▶ [What you need to do] Give back every line of the data, transcribed exactly.

▶ [Input data]
-- ==== Sys2Proof/Certificates/Slice0/Obligations.lean ====
section
/-!
DEFINITION. The statements for the provers. Each docstring says which rule of the spec its statement is about. "Every register
reads as before" is said through `hostRead`, the block's own read of one address (20_memory.md R32).
-/

open Sys2Proof Sys2Proof.Machine

/-! ## Encoding and stepping -/

/-- Decoding an encoded operation gives it back, and encoding a decoded word gives back the word (30_encoding.md R46, R47). That
an instruction carries bits [15:2], so that they survive both ways, is the model's choice (log 9): R46 only calls them ignored. -/
def Obligations.CommandWordRoundTrip : Prop :=
  (∀ i : Instr, i.wellFormed = true → decode (encode i) = i) ∧ (∀ w : Word, encode (decode w) = w)

/-- 30_encoding.md R47: the opcode map, total over all command words. That the instruction carries bits [15:2] is the model's
choice (log 9), and so is how `decodeTableWord` takes the bits (log 15). -/
def Obligations.EveryWordSelectsOneOperation : Prop :=
  ∀ w : Word,
    (w.extractLsb' 0 2 = 0b00#2 → decode w = .nop (w.extractLsb' 2 14)) ∧
    (w.extractLsb' 0 2 = 0b01#2 → decode w = .pack (w.extractLsb' 2 14)) ∧
    (w.extractLsb' 0 2 = 0b10#2 → decode w = .unpack (w.extractLsb' 2 14)) ∧
    (w.extractLsb' 0 2 = 0b11#2 → decode w = .verify (w.extractLsb' 2 14)) ∧
    (decode w).wellFormed = true ∧
    decodeTableWord 16 w.toNat = some (decode w)

/-- The command words of 30_encoding.md R59 and 95_test_vectors.md §2.4, written out: the operations are the spec's, and that
each instruction keeps the upper bits of its word is the model's choice (log 9). -/
def Obligations.WrittenOutWordsDecode : Prop :=
  decode 0x0000#16 = .nop 0#14 ∧ decode 0x0001#16 = .pack 0#14 ∧ decode 0x0002#16 = .unpack 0#14 ∧
  decode 0x0003#16 = .verify 0#14 ∧ decode 0x0004#16 = .nop 1#14 ∧
  decode 0xFFFD#16 = .pack 0x3FFF#14 ∧ decode 0xFFFF#16 = .verify 0x3FFF#14

/-- 30_encoding.md R46: bits [15:2] of the command word change nothing. -/
def Obligations.OpAloneSelectsTheOperation : Prop :=
  ∀ w v : Word, w.extractLsb' 0 2 = v.extractLsb' 0 2 →
    ∀ s : State, exec (decode w) s = exec (decode v) s ∧ hostWrite 0x00#8 w s = hostWrite 0x00#8 v s

/-- 10_state.md R13: a write to CMD performs the operation d[1:0] selects in the same step; CMD reads as 0x0000 in every
state, and nothing of the word is kept. -/
def Obligations.CmdPerformsAndHoldsNothing : Prop :=
  ∀ (d : Word) (s : State),
    hostWrite 0x00#8 d s = exec (decode d) s ∧
    hostRead 0x00#8 s = 0x0000#16 ∧
    (∀ v : Word, v.extractLsb' 0 2 = d.extractLsb' 0 2 → hostWrite 0x00#8 v s = hostWrite 0x00#8 d s)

▶ [Output of the task]
-- ==== Sys2Proof/Certificates/Slice0/Obligations.lean ====
section
/-!
DEFINITION. The statements for the provers. Each docstring says which rule of the spec its statement is about. "Every register
reads as before" is said through `hostRead`, the block's own read of one address (20_memory.md R32).
-/

open Sys2Proof Sys2Proof.Machine

/-! ## Encoding and stepping -/

/-- Decoding an encoded operation gives it back, and encoding a decoded word gives back the word (30_encoding.md R46, R47). That
an instruction carries bits [15:2], so that they survive both ways, is the model's choice (log 9): R46 only calls them ignored. -/
def Obligations.CommandWordRoundTrip : Prop :=
  (∀ i : Instr, i.wellFormed = true → decode (encode i) = i) ∧ (∀ w : Word, encode (decode w) = w)

/-- 30_encoding.md R47: the opcode map, total over all command words. That the instruction carries bits [15:2] is the model's
choice (log 9), and so is how `decodeTableWord` takes the bits (log 15). -/
def Obligations.EveryWordSelectsOneOperation : Prop :=
  ∀ w : Word,
    (w.extractLsb' 0 2 = 0b00#2 → decode w = .nop (w.extractLsb' 2 14)) ∧
    (w.extractLsb' 0 2 = 0b01#2 → decode w = .pack (w.extractLsb' 2 14)) ∧
    (w.extractLsb' 0 2 = 0b10#2 → decode w = .unpack (w.extractLsb' 2 14)) ∧
    (w.extractLsb' 0 2 = 0b11#2 → decode w = .verify (w.extractLsb' 2 14)) ∧
    (decode w).wellFormed = true ∧
    decodeTableWord 16 w.toNat = some (decode w)

/-- The command words of 30_encoding.md R59 and 95_test_vectors.md §2.4, written out: the operations are the spec's, and that
each instruction keeps the upper bits of its word is the model's choice (log 9). -/
def Obligations.WrittenOutWordsDecode : Prop :=
  decode 0x0000#16 = .nop 0#14 ∧ decode 0x0001#16 = .pack 0#14 ∧ decode 0x0002#16 = .unpack 0#14 ∧
  decode 0x0003#16 = .verify 0#14 ∧ decode 0x0004#16 = .nop 1#14 ∧
  decode 0xFFFD#16 = .pack 0x3FFF#14 ∧ decode 0xFFFF#16 = .verify 0x3FFF#14

/-- 30_encoding.md R46: bits [15:2] of the command word change nothing. -/
def Obligations.OpAloneSelectsTheOperation : Prop :=
  ∀ w v : Word, w.extractLsb' 0 2 = v.extractLsb' 0 2 →
    ∀ s : State, exec (decode w) s = exec (decode v) s ∧ hostWrite 0x00#8 w s = hostWrite 0x00#8 v s

/-- 10_state.md R13: a write to CMD performs the operation d[1:0] selects in the same step; CMD reads as 0x0000 in every
state, and nothing of the word is kept. -/
def Obligations.CmdPerformsAndHoldsNothing : Prop :=
  ∀ (d : Word) (s : State),
    hostWrite 0x00#8 d s = exec (decode d) s ∧
    hostRead 0x00#8 s = 0x0000#16 ∧
    (∀ v : Word, v.extractLsb' 0 2 = d.extractLsb' 0 2 → hostWrite 0x00#8 v s = hostWrite 0x00#8 d s)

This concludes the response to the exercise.